Read an excerpt here:

“A barrier between two neighbors will be torn down in ‘Houses Without Walls.’

Susannah Rodríguez Drissi, an alumna and lecturer in UCLA’s Writing Program, wrote, directed and produced the play set during the tumultuous years of the Mariel boatlift in Cuba. The show will premiere Sunday at Hollywood Fringe, an annual performing arts festival.

In the context of the Cuban Revolution, Rodríguez Drissi said the one-act play focuses on the trials of motherhood and womanhood in an effort to leave the audience with a better understanding of the complex ways in which political turmoil impacts women.

“It’s this conversation that takes place over the wall in much the same way as we would have a conversation with ourselves where you reveal things that you wouldn’t share with others, the fears, and those dark moments in your life that you don’t dare speak about, they speak to each other,” Rodríguez Drissi said.

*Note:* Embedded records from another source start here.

-- ==== Sys2Proof/Laws/KeepQueues.lean ====
section
/-! SUPPORT. What leaves the handshake queues alone: one lemma for each shared operation but those that write, read or empty a queue (consume,
emptyQueue, flushCross, a moved region, a start, STANDBY, a new image); and the operations of one queue. -/
namespace Sys2Proof.Machine

set_option linter.unusedSimpArgs false
theorem foldl_queues {α : Type} (f : State → α → State) (l : List α) (s : State) (h : ∀ s a, (f s a).queues = s.queues) :
    (l.foldl f s).queues = s.queues := by
  induction l generalizing s with
  | nil => rfl
  | cons a l ih => rw [List.foldl_cons, ih, h]
theorem foldl_fst_queues {α β : Type} (f : State × β → α → State × β) (l : List α) (x : State × β) (h : ∀ x a, (f x a).1.queues = x.1.queues) :
    (l.foldl f x).1.queues = x.1.queues := by
  induction l generalizing x with
  | nil => rfl
  | cons a l ih => rw [List.foldl_cons, ih, h]
theorem foldl_snd_queues {α β : Type} (f : β × State → α → β × State) (l : List α) (x : β × State) (h : ∀ x a, (f x a).2.queues = x.2.queues) :
    (l.foldl f x).2.queues = x.2.queues := by
  induction l generalizing x with
  | nil => rfl
  | cons a l ih => rw [List.foldl_cons, ih, h]
theorem State.when_queues (s : State) (b : Bool) (f : State → State) : (s.when b f).queues = if b then (f s).queues else s.queues := by
  cases b <;> rfl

In the play, two women, who each had daughters who joined the mass exodus of Cubans fleeing Fidel Castro’s regime, speak with one another through the wall dividing their houses. The women discuss their daughters’ potential fates, at times believing they are alive and well, and at other times believing they perished en route to America. The dialogue between the two women is reminiscent of internal dialogue people often have with themselves, making the distinction between the two women less clear, said actress Maria Hojas, who performs as the narrator in the play.

“All the characters are just one character, and it’s this sort of multiple personalities that a woman can have especially under these circumstances,” Hojas said.

Much of the play was inspired by Rodríguez Drissi’s experiences as a child in Cuba, when her own family was unable to leave the country. Rodríguez Drissi particularly remembers the fear she felt after her family was unable to leave. Groups of students and workers, contracted under the state-sanctioned acts of repudiation, were bussed to the homes of Cubans who had intended to leave, Rodríguez Drissi said. They were instructed to yell insults and threats, destroy the houses and brandish chains and metal rods.

Rodríguez Drissi’s family members were victims of the brutality about seven times, and the lasting impression prompted Rodríguez Drissi to include the experience in the play, she said.

“Very violent, very ugly, very traumatic, and I never forgot it … and so it was important to me to include this in the play,” Rodríguez Drissi said. “To me it was important to say these things, and for the characters to speak the insults and to write them on the wall, and to say exactly what’s going on.”